As described above, work macros and work conditions are prepared according to the work contents that can be selected, and the work macros are combined in accordance with the order of the table created in step S4, whereby a manipulator work program is automatically generated.
As described above, in the present invention, the manipulator that works for each part is set, the position and orientation of the waypoint of the part is set according to the determined assembling procedure, and the work content corresponding to that is set and set. By taking the procedure of creating a work program for multiple manipulators from a combination of work macros that realize the work content, a work program for multiple manipulators can be generated based on the assembly procedure intended by the teaching worker, In addition, a work program can be efficiently generated in a short time.

In the actual assembly work, the manipulator at the standby position approaches the part, moves away from the work, or moves one part with the other manipulator without directly operating the part. There are parts that need to move only the manipulator.
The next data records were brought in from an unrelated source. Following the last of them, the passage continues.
-- ==== Sys2Proof/Tests/Slice0.lean ====
section
/-! SUPPORT. The tests of the model: ill-formed instructions, words written out from the encodings, one step per vector
of spec/95_test_vectors.md, and a witness for the hypotheses of every statement that has any. -/

namespace Sys2Proof.Tests

open Sys2Proof Sys2Proof.Machine

/-- The state `s` with code at an address and `PC` there. -/
def codeAt (addr : Word) (code : List Byte) (s : State) : State := { s with pc := addr }.storeBytes addr code

/-- The state one step after `codeAt`. -/
def afterStep (addr : Word) (code : List Byte) (s : State) : State :=
  match step (codeAt addr code s) with
  | .next t => t
  | .fault _ => s
  | .refused _ => s

/-- The answer is the next state `t`, as a test that evaluates. -/
def answers (r : Result) (t : State) : Bool :=
  match r with
  | .next u => decide (u = t)
  | .fault _ => false
  | .refused _ => false

theorem next_of_answers {r : Result} {t : State} (h : answers r t = true) : r = .next t := by
  cases r with
  | next u => rw [of_decide_eq_true (show decide (u = t) = true from h)]
  | fault _ => cases h
  | refused _ => cases h

/-! ### Well-formedness -/

/-- `01 110 110` is no MOV (spec/30_encoding.md section 5). -/
theorem test_mov_m_m_is_ill_formed : ¬WellFormed (.mov .m .m) := by decide

/-- 0x00 is NOP, not an undefined byte (R66). -/
theorem test_invalid_of_a_defined_byte_is_ill_formed : ¬WellFormed (.invalid 0x00) := by decide

theorem test_well_formed_instructions :
    WellFormed (.mov .m .a) ∧ WellFormed (.mov .a .m) ∧ WellFormed (.invalid 0x76) ∧ WellFormed (.rst 7) := by decide

/-! ### Decoding: words from the `Encoding:` lines -/

/-- spec/41_control_transfer.md. -/
theorem test_decode_control_transfer :
    DecodesTo [0b11000011, 0x34, 0x12] (.jmp 0x1234) ∧ DecodesTo [0b11000010, 0x34, 0x12] (.jnz 0x1234) ∧
    DecodesTo [0b11001010, 0x34, 0x12] (.jz 0x1234) ∧ DecodesTo [0b11010010, 0x34, 0x12] (.jnc 0x1234) ∧
    DecodesTo [0b11011010, 0x34, 0x12] (.jc 0x1234) ∧ DecodesTo [0b11110010, 0x34, 0x12] (.jp 0x1234) ∧
    DecodesTo [0b11111010, 0x34, 0x12] (.jm 0x1234) ∧ DecodesTo [0b11001101, 0x34, 0x12] (.call 0x1234) ∧
    DecodesTo [0b11000100, 0x34, 0x12] (.cnz 0x1234) ∧ DecodesTo [0b11001100, 0x34, 0x12] (.cz 0x1234) ∧
    DecodesTo [0b11010100, 0x34, 0x12] (.cnc 0x1234) ∧ DecodesTo [0b11011100, 0x34, 0x12] (.cc 0x1234) := by
  exact ⟨rfl, rfl, rfl, rfl, rfl, rfl, rfl, rfl, rfl, rfl, rfl, rfl⟩

/-- spec/41_control_transfer.md. -/
theorem test_decode_returns_and_restart :
    DecodesTo [0b11001001] .ret ∧ DecodesTo [0b11000000] .rnz ∧ DecodesTo [0b11001000] .rz ∧
    DecodesTo [0b11010000] .rnc ∧ DecodesTo [0b11011000] .rc ∧ DecodesTo [0b11000111] (.rst 0) ∧
    DecodesTo [0b11101111] (.rst 5) ∧ DecodesTo [0b11101001] .pchl := by
  decide

/-- spec/42_stack.md. -/
theorem test_decode_stack :
    DecodesTo [0b11000101] (.push .bc) ∧ DecodesTo [0b11110101] (.push .psw) ∧ DecodesTo [0b11010001] (.pop .de) ∧
    DecodesTo [0b11100001] (.pop .hl) ∧ DecodesTo [0b11101011] .xchg ∧ DecodesTo [0b11100011] .xthl ∧
    DecodesTo [0b11111001] .sphl := by
  decide

/-- spec/43_arith_logic.md section 2. -/
theorem test_decode_alu_registers :
    DecodesTo [0b10000000] (.add .b) ∧ DecodesTo [0b10001001] (.adc .c) ∧ DecodesTo [0b10010010] (.sub .d) ∧
    DecodesTo [0b10011011] (.sbb .e) ∧ DecodesTo [0b10100100] (.ana .h) ∧ DecodesTo [0b10101101] (.xra .l) ∧
    DecodesTo [0b10110110] (.ora .m) ∧ DecodesTo [0b10111111] (.cmp .a) := by
  decide

/-- spec/43_arith_logic.md section 3. -/
theorem test_decode_alu_immediates :
    DecodesTo [0b11000110, 0x42] (.adi 0x42) ∧ DecodesTo [0b11001110, 0x42] (.aci 0x42) ∧
    DecodesTo [0b11010110, 0x42] (.sui 0x42) ∧ DecodesTo [0b11011110, 0x42] (.sbi 0x42) ∧
    DecodesTo [0b11100110, 0x42] (.ani 0x42) ∧ DecodesTo [0b11101110, 0x42] (.xri 0x42) ∧
    DecodesTo [0b11110110, 0x42] (.ori 0x42) ∧ DecodesTo [0b11111110, 0x42] (.cpi 0x42) := by
  decide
The operation of such a manipulator defines dummy parts 302 (part D) and 303 (part E) that do not actually exist as shown in FIG. 7 in the process (step S2) of setting the position and orientation of the via point of each part. Furthermore, a manipulator for operating the manipulator can be generated by designating a manipulator for operating the dummy parts and setting the position and orientation 3021 and 3031 of the via points of each dummy part.
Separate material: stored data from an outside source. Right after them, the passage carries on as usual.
-- ==== Sys2Proof/WellFormed.lean ====
section
/-! DEFINITION. Which commands a command word can spell (30_encoding.md R62, R66): the count of `WAIT` fits in
`WAIT_ARG_WIDTH` = 24 bits (R7); every byte operand fits by its type. -/

namespace Sys2Proof

/-- "n is an unsigned count of microseconds, 0 to 16 777 215" (R81, R62). -/
def Instr.wellFormed : Instr → Bool
  | .start => true
  | .stop => true
  | .wrb _ => true
  | .cmd _ => true
  | .dat _ => true
  | .wait n => n < 2 ^ 24

/-- The check as a proposition. -/
abbrev Instr.WellFormed (i : Instr) : Prop := i.wellFormed = true

end Sys2Proof
end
Also in step S4, the work content to be executed at the via point of the dummy part set here is shown as No. in FIG. 1 or No. Set as in 8. By doing so, it is possible to include the approach operation to the part of the manipulator without moving the part and the retracting operation of the manipulator after completion of the assembly work in the work program automatically generated in step S5. Become.
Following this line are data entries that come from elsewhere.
-- ==== Sys2Proof/Config.lean ====
section
/-! DEFINITION. What an implementation fixes and the spec leaves open (00_scope.md R7 "OPEN"; 92_eei_decisions.md
"Open parameters, collected"): constants with no body, so that no proof can see a value of them. The hardwired
constants stand in Sys2Proof/Machine/Params.lean. -/

namespace Sys2Proof

/-- Everything open about the time a run takes. Time is counted in units of an unstated length; a microsecond is a
whole number of them (log 4). The functions are free draws, one per step of the run. -/
structure Timing where
  /-- Units in a microsecond, less one: at least one unit. -/
  unitsLess1 : Nat
  /-- `T_EDGE`: the gap one line-change event takes, at least 0 (R7, R90). -/
  tEdge : Nat
  /-- `DELAY_SLACK`: at least 0, or unbounded (`none`) (R7, R80). -/
  delaySlack : Option Nat
  /-- What a wait that ends at step `k` asks to last beyond its request (R80, U2). -/
  slackDraw : Nat → Nat
  /-- How long the idle or resetting block stays at step `k` (R31, R26; log 16). -/
  idleDraw : Nat → Nat
  /-- How much of step `k` has passed when a reset cuts it, where the step is not over before (R180, R83; log 3). -/
  resetCut : Nat → Nat
  /-- Whether `Set(SDA, 1)` is the first `Set` of the reset at step `k` (R180, U7). -/
  resetSdaFirst : Nat → Bool
  deriving Inhabited

/-- The block's timing, open, before R82's bound on `DELAY_SLACK` (`blockTiming`, Sys2Proof/Machine/Delay.lean). -/
opaque Config.timing : Timing

/-- What every other device drives on the SCL wire at step `k` (R29, U6): under no law. -/
opaque Config.envScl : Nat → Level

/-- What every other device drives on the SDA wire at step `k` (R29, U6): under no law. -/
opaque Config.envSda : Nat → Level

/-- `F_TICK_HZ`, less one: at least 1 (R7; 92_eei_decisions.md). -/
opaque Config.fTickHzLess1 : Nat

/-- `F_TICK_HZ` (R82). -/
def Config.fTickHz : Nat := Config.fTickHzLess1 + 1

/-- The open delays of the host's `initialize` (43_host_sequences.md R135), as `T_R3` and what each delay has over the
next, less one, which is the constraint `T_R1 > T_R2 > T_R3`. -/
structure BringUp where
  /-- `T_PWRUP`. -/
  tPwrup : Nat
  /-- `T_R3`. -/
  tR3 : Nat
  /-- `T_R2 - T_R3 - 1`. -/
  r2Over : Nat
  /-- `T_R1 - T_R2 - 1`. -/
  r1Over : Nat
  deriving Inhabited

/-- `T_R2`, greater than `T_R3`. -/
def BringUp.tR2 (b : BringUp) : Nat := b.tR3 + b.r2Over + 1

/-- `T_R1`, greater than `T_R2`. -/
def BringUp.tR1 (b : BringUp) : Nat := b.tR2 + b.r1Over + 1

/-- The host's delays: open (D21). -/
opaque Config.bringUp : BringUp

/-- `N_COLS`, less 16: the display is at least 16 columns wide (R145). -/
opaque Config.nColsOver16 : Nat

/-- `N_COLS` (R145). -/
def Config.nCols : Nat := Config.nColsOver16 + 16

/-- The text `LABEL0` is taken from (R136). -/
opaque Config.label0Text : List Byte

/-- `LABEL0`: at most `N_COLS` characters, with no NUL (R136; 92_eei_decisions.md). -/
def Config.label0 : List Byte := (Config.label0Text.filter (· ≠ 0)).take Config.nCols

end Sys2Proof
end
Furthermore, when performing work with a plurality of manipulators, it is necessary to prevent the manipulators from interfering with each other. Also, in assembling the parts as shown in FIG. 2, it is necessary that the two manipulators operate in a coordinated manner while holding the parts 202 and 203, respectively, so that no tension is applied to the cable. When a plurality of manipulators must operate synchronously in this way, when setting the work contents of the waypoints of each part in step S4, the parts to be synchronized and the waypoint numbers of the target parts to be synchronized are set. specify. An example of a GUI to which a field for inputting such a synchronization condition is added is shown in FIG.
The left manipulator No. 2 or No. As shown in FIG. 5, the parts to be synchronized (part B operated by the right manipulator in this example) and the via point number (via point number of the part B operated by the right manipulator in this example) are input.
FIG. 9 shows an example of a work program generated based on the work contents of the left and right manipulators input for synchronization in this way. FIG. 9A shows an example of a work program for the left manipulator, and FIG. 9B shows an example of a work program for the right manipulator. A work program as shown in FIG. 9 is created corresponding to the work contents and work conditions specified in FIG. Here, P000 to P004 in the work program are the robot position and orientation data created in step S5 from the position and orientation of the parts specified in step S2. COND is a tag for designating a work condition number. At this time, the synchronization of the left and right manipulators is realized by inserting a SYNC command. The SYNC command is a command to synchronize the left manipulator (R0) and the right manipulator (R1). When this command is executed, it waits until the SYNC command of the counterpart manipulator is executed. Therefore, when both SYNC instructions are executed, the execution of the lower work program is resumed at the same time.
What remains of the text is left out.